*Work request*
Restate word for word the entries below, starting with the line with "ones (09 R387). -/" and continuing through the line with "R539, R541) -/". Include both of those lines and no others.

---- Information

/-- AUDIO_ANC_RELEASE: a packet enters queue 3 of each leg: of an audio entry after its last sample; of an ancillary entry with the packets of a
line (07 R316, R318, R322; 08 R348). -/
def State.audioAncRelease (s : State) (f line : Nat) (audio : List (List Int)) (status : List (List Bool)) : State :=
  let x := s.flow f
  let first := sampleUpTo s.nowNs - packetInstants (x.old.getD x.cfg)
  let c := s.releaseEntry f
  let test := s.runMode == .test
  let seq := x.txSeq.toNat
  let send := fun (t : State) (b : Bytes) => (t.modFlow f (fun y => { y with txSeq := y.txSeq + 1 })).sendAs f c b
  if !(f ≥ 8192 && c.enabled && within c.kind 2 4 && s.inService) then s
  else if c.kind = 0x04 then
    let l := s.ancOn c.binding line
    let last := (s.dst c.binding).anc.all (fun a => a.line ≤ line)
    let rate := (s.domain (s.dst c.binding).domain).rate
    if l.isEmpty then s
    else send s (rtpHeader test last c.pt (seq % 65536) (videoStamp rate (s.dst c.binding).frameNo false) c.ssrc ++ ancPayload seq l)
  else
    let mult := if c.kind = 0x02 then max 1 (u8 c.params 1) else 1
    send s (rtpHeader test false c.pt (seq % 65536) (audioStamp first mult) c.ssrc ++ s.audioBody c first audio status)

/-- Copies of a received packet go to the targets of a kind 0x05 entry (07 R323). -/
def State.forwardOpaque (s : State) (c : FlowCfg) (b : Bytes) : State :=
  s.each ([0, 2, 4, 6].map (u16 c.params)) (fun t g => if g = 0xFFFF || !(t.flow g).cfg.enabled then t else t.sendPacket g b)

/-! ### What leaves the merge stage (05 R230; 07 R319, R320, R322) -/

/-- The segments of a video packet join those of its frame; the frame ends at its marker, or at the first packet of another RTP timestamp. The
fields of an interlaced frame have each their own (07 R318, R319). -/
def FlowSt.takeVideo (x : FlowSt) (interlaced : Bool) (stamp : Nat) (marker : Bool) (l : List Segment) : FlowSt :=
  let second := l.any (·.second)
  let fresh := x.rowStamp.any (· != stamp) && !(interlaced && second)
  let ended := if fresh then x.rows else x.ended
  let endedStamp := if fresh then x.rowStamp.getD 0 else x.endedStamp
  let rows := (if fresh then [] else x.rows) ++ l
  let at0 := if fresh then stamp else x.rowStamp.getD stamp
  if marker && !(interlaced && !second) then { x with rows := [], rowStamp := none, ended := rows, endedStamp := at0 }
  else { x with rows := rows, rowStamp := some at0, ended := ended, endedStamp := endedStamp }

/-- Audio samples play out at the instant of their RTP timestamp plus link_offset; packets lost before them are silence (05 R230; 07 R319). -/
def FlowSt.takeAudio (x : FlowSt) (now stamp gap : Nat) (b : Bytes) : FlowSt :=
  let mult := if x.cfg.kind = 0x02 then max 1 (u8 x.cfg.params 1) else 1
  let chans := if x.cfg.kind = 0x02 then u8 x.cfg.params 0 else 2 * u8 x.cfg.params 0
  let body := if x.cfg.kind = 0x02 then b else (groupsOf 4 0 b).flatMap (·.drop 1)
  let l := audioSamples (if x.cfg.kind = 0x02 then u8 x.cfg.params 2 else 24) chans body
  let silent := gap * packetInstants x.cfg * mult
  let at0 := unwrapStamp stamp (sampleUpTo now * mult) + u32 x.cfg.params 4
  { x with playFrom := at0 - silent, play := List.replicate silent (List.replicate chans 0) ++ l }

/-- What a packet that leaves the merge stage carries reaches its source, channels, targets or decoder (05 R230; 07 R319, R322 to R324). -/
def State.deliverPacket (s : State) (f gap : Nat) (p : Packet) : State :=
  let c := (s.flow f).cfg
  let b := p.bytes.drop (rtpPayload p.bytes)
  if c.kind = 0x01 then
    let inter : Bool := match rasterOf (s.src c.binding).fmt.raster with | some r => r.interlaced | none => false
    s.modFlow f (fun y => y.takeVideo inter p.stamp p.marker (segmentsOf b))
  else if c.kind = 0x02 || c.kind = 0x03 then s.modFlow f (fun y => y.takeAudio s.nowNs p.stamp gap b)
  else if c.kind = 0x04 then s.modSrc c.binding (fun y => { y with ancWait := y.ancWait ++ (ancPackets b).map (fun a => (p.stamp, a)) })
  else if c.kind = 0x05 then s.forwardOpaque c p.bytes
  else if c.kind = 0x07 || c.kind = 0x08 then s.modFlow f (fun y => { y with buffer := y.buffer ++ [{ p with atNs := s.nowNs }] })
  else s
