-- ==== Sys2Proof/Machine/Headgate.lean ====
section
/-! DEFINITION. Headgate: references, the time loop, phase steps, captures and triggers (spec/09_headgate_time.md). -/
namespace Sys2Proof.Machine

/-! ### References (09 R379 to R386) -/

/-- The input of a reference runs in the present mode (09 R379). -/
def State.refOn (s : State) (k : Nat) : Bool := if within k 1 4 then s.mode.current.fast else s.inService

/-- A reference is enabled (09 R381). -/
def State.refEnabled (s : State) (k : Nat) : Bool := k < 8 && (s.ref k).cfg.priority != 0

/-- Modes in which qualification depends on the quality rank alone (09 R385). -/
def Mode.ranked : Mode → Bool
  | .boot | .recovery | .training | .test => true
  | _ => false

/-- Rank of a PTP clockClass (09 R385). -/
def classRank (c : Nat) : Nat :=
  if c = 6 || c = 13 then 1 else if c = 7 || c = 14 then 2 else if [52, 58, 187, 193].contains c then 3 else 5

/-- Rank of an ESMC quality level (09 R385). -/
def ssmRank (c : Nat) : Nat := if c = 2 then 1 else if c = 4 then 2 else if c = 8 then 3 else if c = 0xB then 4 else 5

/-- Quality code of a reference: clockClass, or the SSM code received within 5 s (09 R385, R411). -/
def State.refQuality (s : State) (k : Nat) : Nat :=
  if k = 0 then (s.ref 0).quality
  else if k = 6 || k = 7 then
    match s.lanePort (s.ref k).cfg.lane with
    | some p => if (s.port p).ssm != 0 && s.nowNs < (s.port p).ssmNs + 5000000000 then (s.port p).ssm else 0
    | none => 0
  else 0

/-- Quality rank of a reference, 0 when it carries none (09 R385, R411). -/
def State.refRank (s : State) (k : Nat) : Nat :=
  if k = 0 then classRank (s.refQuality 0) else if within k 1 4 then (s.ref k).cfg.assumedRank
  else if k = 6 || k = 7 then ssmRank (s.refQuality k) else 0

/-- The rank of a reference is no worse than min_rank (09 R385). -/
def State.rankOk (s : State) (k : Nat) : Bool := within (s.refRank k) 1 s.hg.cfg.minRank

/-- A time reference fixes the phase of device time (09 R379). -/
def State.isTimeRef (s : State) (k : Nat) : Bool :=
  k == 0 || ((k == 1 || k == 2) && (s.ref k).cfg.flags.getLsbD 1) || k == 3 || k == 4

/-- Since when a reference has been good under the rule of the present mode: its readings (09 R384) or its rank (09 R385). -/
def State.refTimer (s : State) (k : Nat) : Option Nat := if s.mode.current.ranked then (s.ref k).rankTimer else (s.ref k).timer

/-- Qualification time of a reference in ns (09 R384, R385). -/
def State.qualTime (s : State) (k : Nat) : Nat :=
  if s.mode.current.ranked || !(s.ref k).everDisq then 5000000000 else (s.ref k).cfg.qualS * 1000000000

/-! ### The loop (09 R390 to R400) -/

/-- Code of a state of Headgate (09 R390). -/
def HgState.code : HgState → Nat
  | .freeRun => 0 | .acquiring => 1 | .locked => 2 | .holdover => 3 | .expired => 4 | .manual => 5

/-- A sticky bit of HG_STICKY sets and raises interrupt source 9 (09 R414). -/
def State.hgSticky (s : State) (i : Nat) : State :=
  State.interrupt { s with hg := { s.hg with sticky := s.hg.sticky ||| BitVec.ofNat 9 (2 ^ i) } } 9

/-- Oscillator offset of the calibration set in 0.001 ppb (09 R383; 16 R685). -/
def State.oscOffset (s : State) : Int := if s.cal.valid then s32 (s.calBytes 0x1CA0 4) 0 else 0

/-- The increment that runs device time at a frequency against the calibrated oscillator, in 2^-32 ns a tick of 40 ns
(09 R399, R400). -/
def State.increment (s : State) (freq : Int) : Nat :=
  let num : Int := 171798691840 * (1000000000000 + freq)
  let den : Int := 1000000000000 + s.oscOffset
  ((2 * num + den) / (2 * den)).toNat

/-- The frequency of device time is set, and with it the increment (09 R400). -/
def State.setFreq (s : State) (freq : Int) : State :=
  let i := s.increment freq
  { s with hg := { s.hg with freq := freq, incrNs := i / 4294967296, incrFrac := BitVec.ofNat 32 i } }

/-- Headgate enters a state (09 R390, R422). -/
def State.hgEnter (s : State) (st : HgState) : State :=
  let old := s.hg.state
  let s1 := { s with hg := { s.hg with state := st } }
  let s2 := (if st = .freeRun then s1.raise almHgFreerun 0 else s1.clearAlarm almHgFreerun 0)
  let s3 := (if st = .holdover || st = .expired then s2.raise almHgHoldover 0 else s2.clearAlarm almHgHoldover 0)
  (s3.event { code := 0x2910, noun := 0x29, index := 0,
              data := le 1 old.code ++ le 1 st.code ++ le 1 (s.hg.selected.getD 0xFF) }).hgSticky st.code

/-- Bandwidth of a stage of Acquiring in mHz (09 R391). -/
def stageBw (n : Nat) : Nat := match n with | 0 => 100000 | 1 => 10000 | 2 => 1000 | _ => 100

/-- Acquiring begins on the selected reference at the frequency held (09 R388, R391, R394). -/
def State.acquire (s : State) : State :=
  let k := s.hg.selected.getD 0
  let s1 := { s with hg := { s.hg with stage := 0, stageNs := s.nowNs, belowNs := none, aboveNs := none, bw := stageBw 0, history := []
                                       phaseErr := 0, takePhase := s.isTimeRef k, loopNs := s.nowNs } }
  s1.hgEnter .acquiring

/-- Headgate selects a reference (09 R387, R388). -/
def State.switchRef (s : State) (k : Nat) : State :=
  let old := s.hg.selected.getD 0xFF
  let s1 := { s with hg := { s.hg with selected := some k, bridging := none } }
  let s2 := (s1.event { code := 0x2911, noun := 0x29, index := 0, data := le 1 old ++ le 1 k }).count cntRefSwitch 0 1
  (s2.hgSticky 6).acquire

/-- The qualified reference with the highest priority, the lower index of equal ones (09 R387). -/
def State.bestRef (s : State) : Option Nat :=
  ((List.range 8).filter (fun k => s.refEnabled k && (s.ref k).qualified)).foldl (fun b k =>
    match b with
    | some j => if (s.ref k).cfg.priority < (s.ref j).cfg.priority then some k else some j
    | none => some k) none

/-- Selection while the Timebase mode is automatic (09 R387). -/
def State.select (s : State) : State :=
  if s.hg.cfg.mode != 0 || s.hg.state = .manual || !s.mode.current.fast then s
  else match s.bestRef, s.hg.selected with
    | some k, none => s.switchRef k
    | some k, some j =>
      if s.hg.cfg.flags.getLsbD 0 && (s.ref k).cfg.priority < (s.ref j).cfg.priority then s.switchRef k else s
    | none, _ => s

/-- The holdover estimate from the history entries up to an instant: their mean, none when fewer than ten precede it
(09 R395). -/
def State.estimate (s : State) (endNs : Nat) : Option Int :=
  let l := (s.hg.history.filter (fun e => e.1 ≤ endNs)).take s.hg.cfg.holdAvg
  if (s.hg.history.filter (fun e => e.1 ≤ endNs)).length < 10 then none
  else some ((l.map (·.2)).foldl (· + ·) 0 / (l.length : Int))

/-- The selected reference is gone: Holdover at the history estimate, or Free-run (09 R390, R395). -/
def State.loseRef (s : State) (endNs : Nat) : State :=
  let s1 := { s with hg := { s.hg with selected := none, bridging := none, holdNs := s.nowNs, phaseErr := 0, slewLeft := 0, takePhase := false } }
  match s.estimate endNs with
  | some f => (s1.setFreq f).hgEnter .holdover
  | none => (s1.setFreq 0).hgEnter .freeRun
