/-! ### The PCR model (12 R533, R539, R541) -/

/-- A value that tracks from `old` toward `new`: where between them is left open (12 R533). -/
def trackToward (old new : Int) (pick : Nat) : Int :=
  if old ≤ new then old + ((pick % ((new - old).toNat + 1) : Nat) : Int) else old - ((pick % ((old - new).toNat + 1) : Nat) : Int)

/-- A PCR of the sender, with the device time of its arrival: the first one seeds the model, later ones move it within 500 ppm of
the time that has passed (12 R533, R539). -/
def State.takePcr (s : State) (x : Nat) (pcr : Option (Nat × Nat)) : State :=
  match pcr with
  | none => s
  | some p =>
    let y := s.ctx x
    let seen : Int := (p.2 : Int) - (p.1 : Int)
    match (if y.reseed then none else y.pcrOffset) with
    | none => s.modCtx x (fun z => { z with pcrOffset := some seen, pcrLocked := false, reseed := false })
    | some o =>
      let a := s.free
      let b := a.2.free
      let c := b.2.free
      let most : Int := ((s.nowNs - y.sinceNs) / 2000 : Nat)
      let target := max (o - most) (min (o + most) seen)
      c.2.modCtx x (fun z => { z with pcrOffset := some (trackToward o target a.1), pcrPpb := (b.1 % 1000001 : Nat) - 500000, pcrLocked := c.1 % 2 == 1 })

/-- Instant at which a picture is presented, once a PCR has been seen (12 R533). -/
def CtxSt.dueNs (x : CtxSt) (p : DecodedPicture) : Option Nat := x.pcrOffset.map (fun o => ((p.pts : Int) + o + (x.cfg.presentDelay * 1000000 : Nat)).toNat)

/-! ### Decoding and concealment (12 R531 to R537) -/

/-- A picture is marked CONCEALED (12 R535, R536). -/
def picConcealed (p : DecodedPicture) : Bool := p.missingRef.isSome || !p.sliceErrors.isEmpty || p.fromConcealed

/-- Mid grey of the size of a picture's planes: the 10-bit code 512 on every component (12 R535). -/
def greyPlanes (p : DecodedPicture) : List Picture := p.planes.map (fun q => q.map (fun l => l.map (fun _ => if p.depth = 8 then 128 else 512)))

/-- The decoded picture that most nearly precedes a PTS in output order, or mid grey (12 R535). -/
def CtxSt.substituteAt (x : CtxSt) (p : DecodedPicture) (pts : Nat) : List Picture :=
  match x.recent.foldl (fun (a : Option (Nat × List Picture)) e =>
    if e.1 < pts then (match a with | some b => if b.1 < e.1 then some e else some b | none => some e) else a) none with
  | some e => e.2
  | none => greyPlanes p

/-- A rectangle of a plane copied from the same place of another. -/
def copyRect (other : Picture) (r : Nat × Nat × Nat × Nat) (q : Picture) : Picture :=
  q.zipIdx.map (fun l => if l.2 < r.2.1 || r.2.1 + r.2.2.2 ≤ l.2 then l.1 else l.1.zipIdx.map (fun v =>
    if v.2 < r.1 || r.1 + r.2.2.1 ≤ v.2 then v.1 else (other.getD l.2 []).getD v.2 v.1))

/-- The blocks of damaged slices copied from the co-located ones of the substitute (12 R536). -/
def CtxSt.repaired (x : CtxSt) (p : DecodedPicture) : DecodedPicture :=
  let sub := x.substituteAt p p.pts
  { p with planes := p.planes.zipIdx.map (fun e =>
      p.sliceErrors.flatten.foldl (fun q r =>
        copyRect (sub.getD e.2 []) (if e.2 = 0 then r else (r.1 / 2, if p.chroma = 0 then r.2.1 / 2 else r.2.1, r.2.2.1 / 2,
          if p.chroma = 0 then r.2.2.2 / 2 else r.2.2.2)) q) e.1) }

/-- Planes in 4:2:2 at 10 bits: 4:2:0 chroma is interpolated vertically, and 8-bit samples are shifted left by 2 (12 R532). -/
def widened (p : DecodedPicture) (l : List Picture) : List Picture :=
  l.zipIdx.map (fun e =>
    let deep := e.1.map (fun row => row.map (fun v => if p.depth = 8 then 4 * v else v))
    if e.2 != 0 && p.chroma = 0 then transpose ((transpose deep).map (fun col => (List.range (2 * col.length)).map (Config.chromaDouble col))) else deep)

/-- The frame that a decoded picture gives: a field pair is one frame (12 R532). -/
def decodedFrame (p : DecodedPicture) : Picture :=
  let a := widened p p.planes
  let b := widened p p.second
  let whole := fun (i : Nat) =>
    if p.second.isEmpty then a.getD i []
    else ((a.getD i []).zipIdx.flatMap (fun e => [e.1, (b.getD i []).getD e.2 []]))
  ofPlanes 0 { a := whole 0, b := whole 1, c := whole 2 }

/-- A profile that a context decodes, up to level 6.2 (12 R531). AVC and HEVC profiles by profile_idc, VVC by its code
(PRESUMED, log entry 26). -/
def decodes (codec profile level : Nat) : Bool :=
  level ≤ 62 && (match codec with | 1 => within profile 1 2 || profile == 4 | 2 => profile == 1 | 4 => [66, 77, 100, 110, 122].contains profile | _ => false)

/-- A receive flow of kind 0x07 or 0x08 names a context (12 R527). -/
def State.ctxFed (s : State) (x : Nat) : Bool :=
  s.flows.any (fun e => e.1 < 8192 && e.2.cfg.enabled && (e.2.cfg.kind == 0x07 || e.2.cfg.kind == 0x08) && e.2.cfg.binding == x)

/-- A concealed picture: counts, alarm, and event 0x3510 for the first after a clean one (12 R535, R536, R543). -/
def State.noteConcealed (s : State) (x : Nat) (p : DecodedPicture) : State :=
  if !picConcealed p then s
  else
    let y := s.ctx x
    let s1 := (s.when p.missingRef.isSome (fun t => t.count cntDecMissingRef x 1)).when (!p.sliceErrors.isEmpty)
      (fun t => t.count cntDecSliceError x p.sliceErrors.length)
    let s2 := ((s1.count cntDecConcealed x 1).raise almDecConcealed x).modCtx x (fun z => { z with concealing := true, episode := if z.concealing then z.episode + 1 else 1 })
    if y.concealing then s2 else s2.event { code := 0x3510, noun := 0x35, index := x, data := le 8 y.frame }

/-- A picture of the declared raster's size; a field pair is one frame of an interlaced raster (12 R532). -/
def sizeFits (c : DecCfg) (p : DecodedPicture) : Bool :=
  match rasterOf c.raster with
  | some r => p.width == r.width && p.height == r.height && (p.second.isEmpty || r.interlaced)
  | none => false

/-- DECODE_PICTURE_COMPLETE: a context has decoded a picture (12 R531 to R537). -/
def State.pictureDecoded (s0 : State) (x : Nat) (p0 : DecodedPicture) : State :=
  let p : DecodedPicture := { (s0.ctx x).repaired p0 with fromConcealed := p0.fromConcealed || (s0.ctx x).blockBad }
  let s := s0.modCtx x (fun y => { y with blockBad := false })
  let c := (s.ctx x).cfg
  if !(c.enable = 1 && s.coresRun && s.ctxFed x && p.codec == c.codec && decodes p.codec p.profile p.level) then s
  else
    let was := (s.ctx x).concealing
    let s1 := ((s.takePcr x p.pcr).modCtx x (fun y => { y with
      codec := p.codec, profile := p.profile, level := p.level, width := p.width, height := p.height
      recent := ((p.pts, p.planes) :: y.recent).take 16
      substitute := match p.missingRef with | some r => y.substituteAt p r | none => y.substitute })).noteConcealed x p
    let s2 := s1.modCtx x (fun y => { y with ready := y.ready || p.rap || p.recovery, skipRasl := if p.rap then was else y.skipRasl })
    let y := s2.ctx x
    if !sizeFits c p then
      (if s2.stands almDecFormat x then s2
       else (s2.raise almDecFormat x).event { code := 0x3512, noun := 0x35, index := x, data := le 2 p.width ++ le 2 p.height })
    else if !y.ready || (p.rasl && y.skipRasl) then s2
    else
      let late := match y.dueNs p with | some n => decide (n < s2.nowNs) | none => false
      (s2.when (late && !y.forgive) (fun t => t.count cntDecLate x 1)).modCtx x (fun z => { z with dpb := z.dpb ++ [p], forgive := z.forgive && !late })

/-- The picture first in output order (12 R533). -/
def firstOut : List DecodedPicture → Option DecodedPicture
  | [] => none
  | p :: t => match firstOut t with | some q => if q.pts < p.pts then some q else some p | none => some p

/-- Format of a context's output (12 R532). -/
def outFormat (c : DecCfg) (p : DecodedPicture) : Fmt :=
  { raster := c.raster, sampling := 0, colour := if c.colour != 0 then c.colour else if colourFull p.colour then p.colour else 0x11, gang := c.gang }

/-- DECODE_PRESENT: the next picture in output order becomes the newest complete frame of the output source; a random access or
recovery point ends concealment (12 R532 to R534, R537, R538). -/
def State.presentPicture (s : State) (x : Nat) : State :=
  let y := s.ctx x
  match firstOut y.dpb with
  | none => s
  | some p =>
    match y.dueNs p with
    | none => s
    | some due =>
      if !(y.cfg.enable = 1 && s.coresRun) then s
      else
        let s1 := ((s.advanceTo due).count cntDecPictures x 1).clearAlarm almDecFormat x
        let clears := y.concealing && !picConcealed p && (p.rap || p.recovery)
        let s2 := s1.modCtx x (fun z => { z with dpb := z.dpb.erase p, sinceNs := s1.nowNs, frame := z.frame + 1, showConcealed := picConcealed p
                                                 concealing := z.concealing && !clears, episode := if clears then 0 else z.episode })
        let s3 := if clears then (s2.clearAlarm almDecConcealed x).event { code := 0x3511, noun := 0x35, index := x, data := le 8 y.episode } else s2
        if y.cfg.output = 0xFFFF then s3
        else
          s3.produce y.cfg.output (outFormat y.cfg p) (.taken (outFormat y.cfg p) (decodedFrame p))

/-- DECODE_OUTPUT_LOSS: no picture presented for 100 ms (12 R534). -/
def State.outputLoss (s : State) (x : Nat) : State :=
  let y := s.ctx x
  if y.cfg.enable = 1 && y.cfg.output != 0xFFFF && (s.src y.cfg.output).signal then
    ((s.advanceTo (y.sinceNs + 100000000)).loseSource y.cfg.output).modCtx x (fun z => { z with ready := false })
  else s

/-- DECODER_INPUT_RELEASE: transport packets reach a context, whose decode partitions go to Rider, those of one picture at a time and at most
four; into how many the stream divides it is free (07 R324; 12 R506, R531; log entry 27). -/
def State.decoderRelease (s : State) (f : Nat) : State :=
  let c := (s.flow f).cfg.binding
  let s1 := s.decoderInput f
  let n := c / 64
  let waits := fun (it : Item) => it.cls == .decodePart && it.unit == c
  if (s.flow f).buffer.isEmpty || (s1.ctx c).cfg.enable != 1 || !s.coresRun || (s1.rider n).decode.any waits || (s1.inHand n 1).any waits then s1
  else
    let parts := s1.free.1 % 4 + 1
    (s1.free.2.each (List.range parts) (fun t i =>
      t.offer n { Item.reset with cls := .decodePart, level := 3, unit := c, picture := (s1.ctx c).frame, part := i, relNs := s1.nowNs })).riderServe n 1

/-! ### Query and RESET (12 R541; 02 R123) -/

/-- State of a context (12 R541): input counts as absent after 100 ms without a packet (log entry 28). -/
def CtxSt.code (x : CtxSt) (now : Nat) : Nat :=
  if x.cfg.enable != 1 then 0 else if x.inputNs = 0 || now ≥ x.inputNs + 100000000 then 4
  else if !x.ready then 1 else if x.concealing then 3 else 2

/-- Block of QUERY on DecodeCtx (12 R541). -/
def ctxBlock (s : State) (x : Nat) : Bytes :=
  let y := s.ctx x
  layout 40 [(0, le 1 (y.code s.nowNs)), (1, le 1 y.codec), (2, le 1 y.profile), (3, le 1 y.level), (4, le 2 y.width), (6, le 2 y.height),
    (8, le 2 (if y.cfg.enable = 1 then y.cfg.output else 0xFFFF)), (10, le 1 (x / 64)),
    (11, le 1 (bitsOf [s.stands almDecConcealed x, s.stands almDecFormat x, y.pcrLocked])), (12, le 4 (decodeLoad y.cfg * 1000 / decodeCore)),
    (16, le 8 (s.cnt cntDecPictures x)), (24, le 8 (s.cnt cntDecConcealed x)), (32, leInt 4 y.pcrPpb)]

--------

*Final answer*
/-- The qualified reference with the highest priority, the lower index of equal ones (09 R387). -/
def State.bestRef (s : State) : Option Nat :=
  ((List.range 8).filter (fun k => s.refEnabled k && (s.ref k).qualified)).foldl (fun b k =>
    match b with
    | some j => if (s.ref k).cfg.priority < (s.ref j).cfg.priority then some k else some j
    | none => some k) none

/-- Selection while the Timebase mode is automatic (09 R387). -/
def State.select (s : State) : State :=
  if s.hg.cfg.mode != 0 || s.hg.state = .manual || !s.mode.current.fast then s
  else match s.bestRef, s.hg.selected with
    | some k, none => s.switchRef k
    | some k, some j =>
      if s.hg.cfg.flags.getLsbD 0 && (s.ref k).cfg.priority < (s.ref j).cfg.priority then s.switchRef k else s
    | none, _ => s

/-- The holdover estimate from the history entries up to an instant: their mean, none when fewer than ten precede it
(09 R395). -/
def State.estimate (s : State) (endNs : Nat) : Option Int :=
  let l := (s.hg.history.filter (fun e => e.1 ≤ endNs)).take s.hg.cfg.holdAvg
  if (s.hg.history.filter (fun e => e.1 ≤ endNs)).length < 10 then none
  else some ((l.map (·.2)).foldl (· + ·) 0 / (l.length : Int))

/-- The selected reference is gone: Holdover at the history estimate, or Free-run (09 R390, R395). -/
def State.loseRef (s : State) (endNs : Nat) : State :=
  let s1 := { s with hg := { s.hg with selected := none, bridging := none, holdNs := s.nowNs, phaseErr := 0, slewLeft := 0, takePhase := false } }
  match s.estimate endNs with
  | some f => (s1.setFreq f).hgEnter .holdover
  | none => (s1.setFreq 0).hgEnter .freeRun
/-! ### The PCR model (12 R533, R539, R541) -/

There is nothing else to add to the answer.